(Data records):
((

theorem execErr_edits (p : PassAt) (m : Msg) (h : EditedFrom c₀ s) : AnswersEdits c₀ (execErr p m s) := by
  refine ⟨_, rfl, ?_⟩
  unfold State.writeFailed State.errAtSlice
  repeat' first
    | intro _
    | with_reducible first
        | assumption | apply State.qTake_edits | apply State.homeRun_edits | apply State.modTx_edits | apply State.homeFail_edits | apply State.wbEnd_edits
        | apply State.wbDiscard_edits | apply State.lineSkip_edits | apply State.homeAnswered_edits | apply State.homesRun_edits
        | apply State.readDone_edits | apply State.fillNone_edits | apply State.fillRun_edits | apply State.fillErr_edits | apply EditedFrom.ite
    | split | dsimp only

theorem execNodeClean_edits (n key : Nat) (h : EditedFrom c₀ s) : AnswersEdits c₀ (execNodeClean n key s) := by
  refine ⟨_, rfl, ?_⟩
  repeat' first
    | intro _
    | with_reducible first
        | assumption | apply State.writeNode_edits | apply State.homeRun_edits | apply State.fetchNode_edits | refine EditedFrom.foldl ?_ ?_
        | apply EditedFrom.ite
    | split

theorem execActivation_edits (p : DirAt) (line : LineAddr) (h : EditedFrom c₀ s) : AnswersEdits c₀ (execActivation p line s) := by
  refine ⟨_, rfl, ?_⟩
  unfold State.activate State.actRecall State.actRead State.actSnoop
  repeat' first
    | intro _
    | with_reducible first
        | assumption | apply State.dirCheck_edits | apply State.homeRun_edits | apply State.recallOn_edits | apply State.modTx_edits
        | apply State.stamp_edits | apply State.bump_edits | apply State.homeFail_edits | apply State.raDrop_edits | apply State.nodesFor_edits
        | apply State.fetchPath_edits | apply State.modHome_edits | apply State.toMem_edits | apply State.bumpN_edits | apply State.homeSnoop_edits
        | refine EditedFrom.foldl ?_ ?_ | apply EditedFrom.ite
    | split | dsimp only

theorem execEvn_edits (atHome : Bool) (p : PassAt) (m : Msg) (h : EditedFrom c₀ s) : AnswersEdits c₀ (execEvn atHome p m s) := by
  refine ⟨_, rfl, ?_⟩
  with_reducible repeat' first | assumption | apply State.wbAtHome_edits | apply State.wbAtSlice_edits | apply EditedFrom.ite

theorem execCompAck_edits (atHome : Bool) (p : PassAt) (m : Msg) (h : EditedFrom c₀ s) : AnswersEdits c₀ (execCompAck atHome p m s) := by
  refine ⟨_, rfl, ?_⟩
  with_reducible repeat' first | assumption | apply State.ackIn_edits | apply State.nearAck_edits | apply EditedFrom.ite

theorem execMemDur_edits (n : Nat) (m : Msg) (ing : KTime) (h : EditedFrom c₀ s) : AnswersEdits c₀ (execMemDur n m ing s) := by
  refine ⟨_, rfl, ?_⟩
  repeat' first
    | with_reducible first
        | assumption | apply State.qTake_edits | apply State.voidAll_edits | apply State.breach_edits | apply State.modTx_edits | apply State.homeRun_edits
        | apply State.homeSend_edits | apply State.jobAdvance_edits | apply State.modJob_edits | apply EditedFrom.ite
    | split | dsimp only

/-! ### Counters through Machine.Upkeep -/

theorem execSphagnumMove_edits (n : Nat) (h : EditedFrom c₀ s) : AnswersEdits c₀ (execSphagnumMove n s) := by
  refine ⟨_, rfl, ?_⟩
  repeat' first
    | with_reducible first
        | assumption | apply State.page_edits | apply State.bump_edits | apply State.modSlice_edits | apply EditedFrom.ite
    | split

theorem execSliceDrainStep_edits (n : Nat) (h : EditedFrom c₀ s) : AnswersEdits c₀ (execSliceDrainStep n s) := by
  refine ⟨_, rfl, ?_⟩
  repeat' first
    | with_reducible first
        | assumption | apply State.modSlice_edits | apply State.bump_edits | apply State.modTag_edits | apply State.setTile_edits
        | apply State.takeVictim_edits | apply EditedFrom.ite
    | split | dsimp only

theorem execDirScrub_edits (n : Nat) (x : DirFault) (h : EditedFrom c₀ s) : AnswersEdits c₀ (execDirScrub n x s) := by
  refine ⟨_, rfl, ?_⟩
  repeat' first | (with_reducible first | assumption | apply State.modHome_edits | apply State.dirCheck_edits | apply EditedFrom.ite) | split

theorem execSpareRemap_edits (n : Nat) (h : EditedFrom c₀ s) : AnswersEdits c₀ (execSpareRemap n s) := by
  refine ⟨_, rfl, ?_⟩
  repeat' first
    | with_reducible first
        | assumption | apply State.modSlice_edits | apply State.bump_edits | apply State.peat_edits | apply State.raise_edits | apply EditedFrom.ite
    | split

theorem execDrainEnd_edits (n : Nat) (h : EditedFrom c₀ s) : AnswersEdits c₀ (execDrainEnd n s) := by
  refine ⟨_, rfl, ?_⟩
  repeat' first
    | with_reducible first
        | assumption | apply State.modSlice_edits | apply State.irq_edits | apply State.modDom_edits | apply EditedFrom.ite
    | split

theorem execSweepEnd_edits (n : Nat) (h : EditedFrom c₀ s) : AnswersEdits c₀ (execSweepEnd n s) := by
  refine ⟨_, rfl, ?_⟩
  unfold State.sweepsOver
  repeat' first
    | with_reducible first
        | assumption | apply State.modSlice_edits | apply State.irq_edits | apply State.bump_edits | apply EditedFrom.ite
    | split | with_reducible apply EditedFrom.of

))

(Your objective): Copy out all of the data exactly, leaving nothing out.

(Output below):
theorem execErr_edits (p : PassAt) (m : Msg) (h : EditedFrom c₀ s) : AnswersEdits c₀ (execErr p m s) := by
  refine ⟨_, rfl, ?_⟩
  unfold State.writeFailed State.errAtSlice
  repeat' first
    | intro _
    | with_reducible first
        | assumption | apply State.qTake_edits | apply State.homeRun_edits | apply State.modTx_edits | apply State.homeFail_edits | apply State.wbEnd_edits
        | apply State.wbDiscard_edits | apply State.lineSkip_edits | apply State.homeAnswered_edits | apply State.homesRun_edits
        | apply State.readDone_edits | apply State.fillNone_edits | apply State.fillRun_edits | apply State.fillErr_edits | apply EditedFrom.ite
    | split | dsimp only

theorem execNodeClean_edits (n key : Nat) (h : EditedFrom c₀ s) : AnswersEdits c₀ (execNodeClean n key s) := by
  refine ⟨_, rfl, ?_⟩
  repeat' first
    | intro _
    | with_reducible first
        | assumption | apply State.writeNode_edits | apply State.homeRun_edits | apply State.fetchNode_edits | refine EditedFrom.foldl ?_ ?_
        | apply EditedFrom.ite
    | split

theorem execActivation_edits (p : DirAt) (line : LineAddr) (h : EditedFrom c₀ s) : AnswersEdits c₀ (execActivation p line s) := by
  refine ⟨_, rfl, ?_⟩
  unfold State.activate State.actRecall State.actRead State.actSnoop
  repeat' first
    | intro _
    | with_reducible first
        | assumption | apply State.dirCheck_edits | apply State.homeRun_edits | apply State.recallOn_edits | apply State.modTx_edits
        | apply State.stamp_edits | apply State.bump_edits | apply State.homeFail_edits | apply State.raDrop_edits | apply State.nodesFor_edits
        | apply State.fetchPath_edits | apply State.modHome_edits | apply State.toMem_edits | apply State.bumpN_edits | apply State.homeSnoop_edits
        | refine EditedFrom.foldl ?_ ?_ | apply EditedFrom.ite
    | split | dsimp only

theorem execEvn_edits (atHome : Bool) (p : PassAt) (m : Msg) (h : EditedFrom c₀ s) : AnswersEdits c₀ (execEvn atHome p m s) := by
  refine ⟨_, rfl, ?_⟩
  with_reducible repeat' first | assumption | apply State.wbAtHome_edits | apply State.wbAtSlice_edits | apply EditedFrom.ite

theorem execCompAck_edits (atHome : Bool) (p : PassAt) (m : Msg) (h : EditedFrom c₀ s) : AnswersEdits c₀ (execCompAck atHome p m s) := by
  refine ⟨_, rfl, ?_⟩
  with_reducible repeat' first | assumption | apply State.ackIn_edits | apply State.nearAck_edits | apply EditedFrom.ite

theorem execMemDur_edits (n : Nat) (m : Msg) (ing : KTime) (h : EditedFrom c₀ s) : AnswersEdits c₀ (execMemDur n m ing s) := by
  refine ⟨_, rfl, ?_⟩
  repeat' first
    | with_reducible first
        | assumption | apply State.qTake_edits | apply State.voidAll_edits | apply State.breach_edits | apply State.modTx_edits | apply State.homeRun_edits
        | apply State.homeSend_edits | apply State.jobAdvance_edits | apply State.modJob_edits | apply EditedFrom.ite
    | split | dsimp only

/-! ### Counters through Machine.Upkeep -/

theorem execSphagnumMove_edits (n : Nat) (h : EditedFrom c₀ s) : AnswersEdits c₀ (execSphagnumMove n s) := by
  refine ⟨_, rfl, ?_⟩
  repeat' first
    | with_reducible first
        | assumption | apply State.page_edits | apply State.bump_edits | apply State.modSlice_edits | apply EditedFrom.ite
    | split

theorem execSliceDrainStep_edits (n : Nat) (h : EditedFrom c₀ s) : AnswersEdits c₀ (execSliceDrainStep n s) := by
  refine ⟨_, rfl, ?_⟩
  repeat' first
    | with_reducible first
        | assumption | apply State.modSlice_edits | apply State.bump_edits | apply State.modTag_edits | apply State.setTile_edits
        | apply State.takeVictim_edits | apply EditedFrom.ite
    | split | dsimp only

theorem execDirScrub_edits (n : Nat) (x : DirFault) (h : EditedFrom c₀ s) : AnswersEdits c₀ (execDirScrub n x s) := by
  refine ⟨_, rfl, ?_⟩
  repeat' first | (with_reducible first | assumption | apply State.modHome_edits | apply State.dirCheck_edits | apply EditedFrom.ite) | split

theorem execSpareRemap_edits (n : Nat) (h : EditedFrom c₀ s) : AnswersEdits c₀ (execSpareRemap n s) := by
  refine ⟨_, rfl, ?_⟩
  repeat' first
    | with_reducible first
        | assumption | apply State.modSlice_edits | apply State.bump_edits | apply State.peat_edits | apply State.raise_edits | apply EditedFrom.ite
    | split

theorem execDrainEnd_edits (n : Nat) (h : EditedFrom c₀ s) : AnswersEdits c₀ (execDrainEnd n s) := by
  refine ⟨_, rfl, ?_⟩
  repeat' first
    | with_reducible first
        | assumption | apply State.modSlice_edits | apply State.irq_edits | apply State.modDom_edits | apply EditedFrom.ite
    | split

theorem execSweepEnd_edits (n : Nat) (h : EditedFrom c₀ s) : AnswersEdits c₀ (execSweepEnd n s) := by
  refine ⟨_, rfl, ?_⟩
  unfold State.sweepsOver
  repeat' first
    | with_reducible first
        | assumption | apply State.modSlice_edits | apply State.irq_edits | apply State.bump_edits | apply EditedFrom.ite
    | split | with_reducible apply EditedFrom.of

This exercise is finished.